▸ Extracted data:
+++

-- ==== Sys2Proof/Machine/Protect.lean ====
section
/-! DEFINITION. Panel outputs, the emergency discharge, thermal shutdown and the crack loop (R388, R389, R394, R395, R51). -/

namespace Sys2Proof.Machine

/-! ## Panel outputs (R34, R384, R399) -/

/-- The outputs that the panel sequencer drives, beside PNL_ENn: name of output n without the half. -/
def panelPin (n : Nat) : String :=
  ["AGO_A", "AGO_B", "DIS_A", "DIS_B", "RST_A", "RST_B"].getD n ""

/-- The output that serves as output `n` of `panelPin`: LTH_CFG.SWAP exchanges the edges (R368). (DEDUCED, log entry 94.) -/
def State.panelBall (s : State) (n : Nat) : String :=
  panelPin (if s.flag Reg.LTH_CFG F.LTH_CFG_SWAP then (if n % 2 = 0 then n + 1 else n - 1) else n)

/-- Drive the Lath output `n` of every half in use; the outputs of a half that is not in use stay low (R384). -/
def State.setPanelPin (s : State) (n : Nat) (b : Bool) : State :=
  if s.pnl.pins.testBit n = b then s
  else
    let s := s.onPnl (fun p => { p with pins := if b then setBit p.pins n else clearBit p.pins n })
    let s := s.emit (.pin ("LTH_U_" ++ s.panelBall n) b)
    if s.halfUsed 1 then s.emit (.pin ("LTH_L_" ++ s.panelBall n) b) else s

/-- Drive several panel outputs. -/
def State.setPanelPins (s : State) (l : List (Nat × Bool)) : State := l.foldl (fun s e => s.setPanelPin e.1 e.2) s

/-- BAT_RST_U_N and BAT_RST_L_N; bit 6 of the record is the upper, bit 7 the lower output. The drivers of a half held in reset read OFF (R375). -/
def State.setBatRst (s : State) (b : Bool) : State :=
  [0, 1].foldl (fun s h =>
    if s.pnl.pins.testBit (6 + h) = b ∨ (b = true ∧ s.halfUsed h = false) then s
    else
      let s := s.onPnl (fun p => { p with pins := if b then setBit p.pins (6 + h) else clearBit p.pins (6 + h) })
      let s := if b then s else (List.range 12).foldl (fun s j => s.driverOff (12 * h + j)) s
      s.emit (.pin (if h = 0 then "BAT_RST_U_N" else "BAT_RST_L_N") b)) s

/-- Drive PNL_ENn (R399: SCN_PSTAT.EN). -/
def State.setRail (s : State) (n : Nat) (b : Bool) : State :=
  let e := s.getF Reg.SCN_PSTAT F.SCN_PSTAT_EN
  if e.testBit n = b then s
  else (s.setF Reg.SCN_PSTAT F.SCN_PSTAT_EN (if b then setBit e n else clearBit e n)).emit (.pin ("PNL_EN" ++ toString n) b)

/-- The level of PNL_PGn as last seen (R399: SCN_PSTAT.PG). -/
def State.setPg (s : State) (n : Nat) (b : Bool) : State :=
  let e := s.getF Reg.SCN_PSTAT F.SCN_PSTAT_PG
  s.setF Reg.SCN_PSTAT F.SCN_PSTAT_PG (if b then setBit e n else clearBit e n)

/-- Every panel output at its off level: F6 of R386. -/
def State.panelOutputsOff (s : State) : State :=
  (s.setBatRst false).setPanelPins ((List.range 6).map (fun n => (n, false)))

/-- Write DISCH with discharge level `level` and HOLD = 1 to every driver that is ACTIVE or DEGRADED (R386, R389, R392). -/
def State.sendDisch (s : State) (level : Nat) : State :=
  s.trained.foldl (fun s g => if s.drvUp g then s.sendDrv g true 0x03 (word (level % 256 + 256)) .seq else s) s

/-- The Batten domains and half-pipes go off, and every driver reads OFF (R72, R375). -/
def State.panelDomainsOff (s : State) : State :=
  let s := (List.range 24).foldl (fun s g => s.driverOff g) s
  [15, 16, 18, 19].foldl (fun s d => s.setDomain d false) s

/-- The device is in STANDBY and no transition runs (R70, R72); vector 260. -/
def State.arriveStandby (s : State) : State :=
  let s := s.panelDomainsOff
  let s := s.setF Reg.PWR_STATE F.PWR_STATE_CUR 2
  let s := s.setF Reg.PWR_STATE F.PWR_STATE_TARGET 2
  let s := s.setF Reg.PWR_STATE F.PWR_STATE_TRANS 0
  s.signal 260

/-! ## Thermal shutdown (R51) -/

/-- Thermal shutdown: every domain but AON and TMK off, the alarm, GBL_RESET_CAUSE.THERMAL; every ready bit clears (R51, R57). -/
def State.shutDown (s : State) : State :=
  let s := s.alarm 9 []
  let s := s.setF Reg.GBL_RESET_CAUSE F.GBL_RESET_CAUSE_THERMAL 1
  let s := (List.range 18).foldl (fun s b => s.clearReady b) s
  let s := s.setF Reg.THM_STAT F.THM_STAT_STEP 0
  s.coreDown.onRst (fun r => { r with shutdown := true, shutdownDue := false })

/-! ## Emergency discharge (R388, R389) -/

/-- The trigger of an emergency discharge, coded as SCN_PSTAT.LAST_FAIL (R399). -/
def emergCode : EmergCause → Nat
  | .pgLost _ => 2
  | .pfail => 3
  | .vddIo => 4
  | .crack => 5
  | .thermal => 8

/-- Start the emergency discharge: the scan stops at once, AGO_B rises and DISCH with HOLD = 1 goes to every driver, unless F2 or N5 has written it
and nothing has undone it (R391); nor does AGO_A rise again where F3 has run. Its LEVEL is not stated, as the discharge does not use group 35: a free
value. (DEDUCED, log entry 27; DESIGN CHOICE, log entry 135.) -/
def State.beginEmerg (s : State) (cause : Nat) : State :=
  if s.seq = 0 ∨ s.seq = 4 then s
  else
    let off := decide (s.seq = 3) && !s.pnl.aborted
    let held := (off && decide (2 ≤ s.seqStep)) || decide (s.seq = 1 ∧ (s.seqStep = 5 ∨ s.seqStep = 6))
    let skip := off && decide (4 ≤ s.seqStep)
    let s := s.onPnl (fun p => { p with
      scanning := false, stopFrame := false, stopSlot := false, wantOn := false, wantOff := false, todo := [], inDelay := false
      emerg := cause, emergStep := 0, emergSkip := skip })
    let s := (((s.setSeq 4 0).setTarget 2).dropHeading).setPanelPin 1 true
    if held then s
    else
      let (l, s) := s.free
      s.sendDisch l

/-- Thermal shutdown begins: the emergency discharge first, if any rail is on (R51). (DEDUCED, log entry 27.) -/
def State.thermalShutdown (s : State) : State :=
  if s.rst.shutdown then s
  else if s.seq = 0 then s.shutDown
  else (s.onRst (fun r => { r with shutdownDue := true })).beginEmerg 8

/-- An event of R388 that starts the emergency discharge. While a reset is applied the panel's inputs are ignored (R41).
(DEDUCED, log entry 27.) -/
def State.emergTrigger (s : State) (cause : EmergCause) : State :=
  if s.rst.applying.isSome then s
  else match cause with
  | .pgLost n =>
    if bit (s.getF Reg.SCN_PSTAT F.SCN_PSTAT_EN) n && bit (s.getF Reg.SCN_PSTAT F.SCN_PSTAT_PG) n then
      (s.setPg n false).beginEmerg 2
    else s
  | .pfail => (s.setF Reg.SCN_PSTAT F.SCN_PSTAT_PFAIL 1).beginEmerg 3
  | .thermal => s.thermalShutdown
  | c => s.beginEmerg (emergCode c)

/-! ## Crack loop (R394, R395) -/

def State.crackPol (s : State) : Nat := s.getF Reg.SCN_PROT F.SCN_PROT_CRACK_POL

/-- CRACK_POL acts while the loop is HIGH or OPEN (R395). In N1 a policy that refuses the power-on acts as the end of N1 has it (R385). -/
def State.crackPolicy (s : State) : State :=
  let st := s.getF Reg.SCN_CRACK F.SCN_CRACK_STATE
  if st = 0 ∨ s.crackPol = 0 ∨ (s.seq = 1 ∧ s.seqStep = 1 ∧ 2 ≤ s.crackPol) then s
  else
    let s := s.alarm (if st = 1 then 4 else 5) []
    if s.crackPol = 2 then s.beginOff false 5
    else if s.crackPol = 3 then s.beginEmerg 5
    else s

/-- Entry to loop state HIGH (1) or OPEN (2). The alarm of a policy other than NONE carries the event (R395, R573). -/
def State.enterCrack (s : State) (st : Nat) : State :=
  let s := s.setF Reg.SCN_CRACK F.SCN_CRACK_STATE st
  (s.bump Reg.SCN_CNT_CRACK 1).crackPolicy

/-- A commit that changes CRACK_POL (R395): from NONE the loop starts from OK, otherwise the new policy acts at once. -/
def State.crackPolChanged (s : State) (old : Nat) : State :=
  if s.crackPol = old then s
  else if old = 0 then
    (s.setF Reg.SCN_CRACK F.SCN_CRACK_STATE 0).onPnl (fun p => { p with crackHigh := 0, crackOpen := 0, crackOk := 0 })
  else s.crackPolicy

/-- Whether a CALREF step runs, so that measurements are deferred (R498). -/
def State.calrefBusy (s : State) : Bool :=
  match s.cal.run with
  | some r => r.step == 1 || r.step == 3 || (r.step == 4 && r.arg == 0)
  | none => false

/-- A measurement begins: CRACK_FORCE drives 100 µA or 1 mA (R394). -/
def State.crackStart (s : State) : State :=
  let i := if s.flag Reg.SCN_PROT F.SCN_PROT_IFORCE then 1000 else 100
  (s.onPnl (fun p => { p with measuring := true, force := i })).emit (.crackForce i)

/-- CRACK_MEASURE: a measurement falls due (R394); during a CALREF step it is deferred (R498). -/
def execCrackMeasure (s : State) : Res :=
  let cur := s.getF Reg.PWR_STATE F.PWR_STATE_CUR
  if s.crackPol = 0 ∨ s.pnl.measuring ∨ 2 < cur ∨ s.pwr.dormant then .next s
  else if s.calrefBusy then .next (s.onCal (fun c => { c with deferred := true }))
  else .next s.crackStart

/-- The reading in 0.1 Ω at a current of `i` µA: 0xF_FFFF when the loop is open, or when the voltage across it lies above 1.60 V (R394, R399). -/
def crackOhms (i : Nat) : CrackReading → Nat
  | .ohms t => if 16000000 < t.toNat * i then 0xFFFFF else t.toNat
  | .opened => 0xFFFFF

/-- 0: at or below RLIM; 1: above RLIM and not open; 2: open. -/
def crackKind (s : State) (r : CrackReading) : Nat :=
  let t := crackOhms s.pnl.force r
  if t = 0xFFFFF then 2 else if 10 * s.getF Reg.SCN_PROT F.SCN_PROT_RLIM < t then 1 else 0

/-- The counts of R395 after a reading, and the loop state they lead to. -/
def State.countCrack (s : State) (k : Nat) : State :=
  let s := s.onPnl (fun p => { p with
    crackOk := if k = 0 then p.crackOk + 1 else 0
    crackHigh := if k = 1 then p.crackHigh + 1 else 0
    crackOpen := if k = 2 then p.crackOpen + 1 else 0 })
  let st := s.getF Reg.SCN_CRACK F.SCN_CRACK_STATE
  if k = 0 ∧ 3 ≤ s.pnl.crackOk ∧ st ≠ 0 then
    (s.setF Reg.SCN_CRACK F.SCN_CRACK_STATE 0).event Ev.PNL_CRACK_OK []
  else if k = 1 ∧ 3 ≤ s.pnl.crackHigh ∧ st ≠ 1 then s.enterCrack 1
  else if k = 2 ∧ 2 ≤ s.pnl.crackOpen ∧ st ≠ 2 then s.enterCrack 2
  else s

/-- A measurement ends (R395). One of step N1 decides that check alone, as the last of the required count. -/
def State.crackEnd (s : State) (r : CrackReading) : State :=
  if !s.pnl.measuring then s
  else
    let k := crackKind s r
    let s := (s.onPnl (fun p => { p with measuring := false })).emit (.crackForce 0)
    let s := s.setF Reg.SCN_CRACK F.SCN_CRACK_VALID 1
    let s := s.setF Reg.SCN_CRACK F.SCN_CRACK_OHMS (crackOhms s.pnl.force r)
    let s := if s.seq = 1 ∧ s.seqStep = 1 then
        s.onPnl (fun p => { p with
          n1Measured := true, n1Bad := k, crackOk := max 2 p.crackOk, crackHigh := max 2 p.crackHigh, crackOpen := max 1 p.crackOpen })
      else s
    s.countCrack k

end Sys2Proof.Machine
end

+++

▸ Description of the task: Work out how many lines in the listing above hold the word "calrefBusy", and answer only with that number.

▸ Answer section: 2